The Stream: So confusing and complicated at least two viewings are necessary.
The Big Screen: Thrilling action sequences kick the movie into high gear.
The Final Bill: The spectacle may be worth seeing, but don’t expect to understand much of it.-S2S: Movie Review and Trip Fontaine
Director: Christopher Nolan
Writer: Christopher Nolan
Stars: John David Washington, Robert Pattinson, Elizabeth Debicki | See full cast & crew
Genre: Action, Sci-Fi, Thriller
Runtime: 2 hours 23 minutes
Trailers: Death on the Nile, Infidel, The Broken Hearts Gallery, Greenland, Judas and the Black Messiah, Dune
Release: September 3, 2020
Welcome back, Streamers! I braved the new world and an actual movie theater to see one of the most buzzed about features of 2020. That’s right! I risked COVID for you and Christopher Nolan’s Tenet. It was nice to be back in a theater with a huge screen and a comfy recliner for the communal experience. We were socially distanced, a light crowd, masked up and sanitized as best as possible. While the theater-going experience went as well as can be expected in these times, I doubt that I’ll take another chance like that in a while. On that note, was Tenet worth the risk – keep reading for my thoughts.
There has been so much hype about Tenet. It is supposed to be the first mega-blockbuster post-COVID-19 to hit the movie theaters. It’s supposed to be outsized, action-y and the kind of spectacle that can only truly be appreciated on the big screen. Christopher Nolan has the clout based on The Dark Knight trilogy, Inception and even prestige pics like The Prestige and Dunkirk. There’s an up-and-coming cast including Blackkklansman star, John David Washington, Elizabeth Debicki, who was great in Widows, Golden Globe winner, Aaron Taylor-Johnson, and everyone’s favorite vampire, Robert Pattinson. All of the elements are there for what should prove to be a top notch night at the movies.
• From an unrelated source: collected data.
-- ==== Sys2Proof/Laws/Edge.lean ====
section
/-! SUPPORT. Which cell of the state table an EDGE runs, and what each cell that can go two ways does
(40_edge_fsm R101 to R111). -/

namespace Sys2Proof.Machine

open Sys2Proof

theorem edgeHigh_idle (ts : Micros) (s : State) (h : s.state = .idle) :
    edgeHigh ts s = recordEdge ts (edgeIdleHigh s) := by
  unfold edgeHigh; rw [h]

theorem edgeHigh_waitForStart (ts : Micros) (s : State) (h : s.state = .waitForStart) :
    edgeHigh ts s = recordEdge ts (edgeWaitForStartHigh (delta s ts) s) := by
  unfold edgeHigh; rw [h]

theorem edgeHigh_addressOrRepeat (ts : Micros) (s : State) (h : s.state = .addressOrRepeat) :
    edgeHigh ts s = recordEdge ts (edgeAddressOrRepeatHigh (delta s ts) s) := by
  unfold edgeHigh; rw [h]

theorem edgeHigh_receiveFrame (ts : Micros) (s : State) (h : s.state = .receiveFrame) :
    edgeHigh ts s = recordEdge ts (edgeReceiveFrameHigh (delta s ts) s) := by
  unfold edgeHigh; rw [h]

theorem edgeHigh_waitEnd (ts : Micros) (s : State) (h : s.state = .waitEnd) :
    edgeHigh ts s = recordEdge ts (edgeWaitEndHigh s) := by
  unfold edgeHigh; rw [h]

theorem edgeLow_idle (ts : Micros) (s : State) (h : s.state = .idle) :
    edgeLow ts s = recordEdge ts (edgeIdleLow s) := by
  unfold edgeLow; rw [h]

theorem edgeLow_waitForStart (ts : Micros) (s : State) (h : s.state = .waitForStart) :
    edgeLow ts s = recordEdge ts (edgeWaitForStartLow (delta s ts) s) := by
  unfold edgeLow; rw [h]

theorem edgeLow_addressOrRepeat (ts : Micros) (s : State) (h : s.state = .addressOrRepeat) :
    edgeLow ts s = recordEdge ts (edgeAddressOrRepeatLow (delta s ts) s) := by
  unfold edgeLow; rw [h]

theorem edgeLow_receiveFrame (ts : Micros) (s : State) (h : s.state = .receiveFrame) :
    edgeLow ts s = recordEdge ts (edgeReceiveFrameLow s) := by
  unfold edgeLow; rw [h]

theorem edgeLow_waitEnd (ts : Micros) (s : State) (h : s.state = .waitEnd) :
    edgeLow ts s = recordEdge ts (edgeWaitEndLow s) := by
  unfold edgeLow; rw [h]

/-- The start mark in its window (R105). -/
theorem edgeWaitForStartLow_inWindow (dt : Micros) (s : State) (h : isStartMark s.params dt = true) :
    edgeWaitForStartLow dt s = setState .addressOrRepeat s := by
  simp only [edgeWaitForStartLow, h, if_true]

/-- The start mark out of its window (R105). -/
theorem edgeWaitForStartLow_outOfWindow (dt : Micros) (s : State) (h : isStartMark s.params dt = false) :
    edgeWaitForStartLow dt s = takeError .invalidStartTiming dt s := by
  simp only [edgeWaitForStartLow, h, Bool.false_eq_true, if_false]

/-- The frame space (R106). -/
theorem edgeAddressOrRepeatHigh_frame (dt : Micros) (s : State) (h : classifyAfterStart s.params dt = .frameSpace) :
    edgeAddressOrRepeatHigh dt s = setState .receiveFrame (clearAccumulator s) := by
  simp only [edgeAddressOrRepeatHigh, h]

/-- The repeat space (R106). -/
theorem edgeAddressOrRepeatHigh_repeat (dt : Micros) (s : State)
    (h : classifyAfterStart s.params dt = .repeatSpace) :
    edgeAddressOrRepeatHigh dt s = setState .waitEnd (emitRepeat s) := by
  simp only [edgeAddressOrRepeatHigh, h]

/-- Neither space (R106). -/
theorem edgeAddressOrRepeatHigh_noMatch (dt : Micros) (s : State) (h : classifyAfterStart s.params dt = .noMatch) :
    edgeAddressOrRepeatHigh dt s = s := by
  simp only [edgeAddressOrRepeatHigh, h]

/-- A space in no bit window (R108). -/
theorem edgeReceiveFrameHigh_noBit (dt : Micros) (s : State) (h : classifyBit s.params dt = .noBit) :
    edgeReceiveFrameHigh dt s = takeError .invalidBitTiming dt s := by
  simp only [edgeReceiveFrameHigh, h]

/-- A space in a bit window (R108). -/
theorem edgeReceiveFrameHigh_bit (dt : Micros) (s : State) (b : Bool) (h : classifyBit s.params dt = .bit b) :
    edgeReceiveFrameHigh dt s = acceptBit b dt s := by
  simp only [edgeReceiveFrameHigh, h]

/-- A valid bit short of the 32nd (R108). -/
theorem acceptBit_more (b : Bool) (dt : Micros) (s : State) (h : s.bitCount + 1 ≠ 32) :
    acceptBit b dt s = shiftIn b s := by
  unfold acceptBit; rw [shiftIn_bitCount, if_neg h]

/-- The 32nd valid bit (R108). -/
theorem acceptBit_last (b : Bool) (dt : Micros) (s : State) (h : s.bitCount + 1 = 32) :
    acceptBit b dt s = completeFrame dt (shiftIn b s) := by
  unfold acceptBit; rw [shiftIn_bitCount, if_pos h]

end Sys2Proof.Machine
end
So, I am not going to give a synopsis of the plot because 1.) I don’t want to spoil anything and 2.) I didn’t understand what was going on. There is literally a line early in the film from a character played by Clemence Poesy (her only scene) where she’s explaining the crux of the conceit of the movie to John David Washington’s character and she says, “Don’t try to understand it.” What?!?!? Which basically means that if you get lost in the plot of this movie, just give up and go with it. I couldn’t exactly do that because the script gets bogged down with still trying to explain and explain and explain the how and what of what is going on. It gets boring and frustrating at times. Even some of the acting is bad because of the stilted, overly explain-y dialogue.
On a side note: complicated movies are fine. In fact, Christopher Nolan has written and directed some excellent complicated movies. Inception and Memento are great examples. What those films did very well that Tenet fails to do is make a complex concept simple to understand in their cinematic universes. Nolan didn’t make that happen here.
In the plus column for Tenet, the film will be one of the most stylish movies you’ll see this year. The action sequences add just that jolt of energy this exposition-heavy film needs. Where big spectacle is needed, the film delivers. While there is a moment where the film reveals itself, it is still completely inscrutable even if it is exciting; so, you can enjoy it on a pure action, conceptual level but forget trying to find any deeper understanding from the film itself.
The ambition of Tenet is admirable. The craft of the work is top notch. The script is a confusing, stilted dud, which makes the actors struggle and no real connection is able to be made to any characters. Is Tenet worth seeing in a theater? If you see Tenet, you have to see it twice or maybe more times. In a pre-COVID-19 world, I’d say the spectacle alone is worth a ticket to the theater with a big box of popcorn. BUT in these pandemic times of September 2020, it is more worth shelling out some VOD money, split amongst a group of you friends, when Tenet is available on streaming, so you can pause and rewind to understand what it’s all about. Then, come to the comments and explain it to me, please! And then pass that handful of popcorn, please.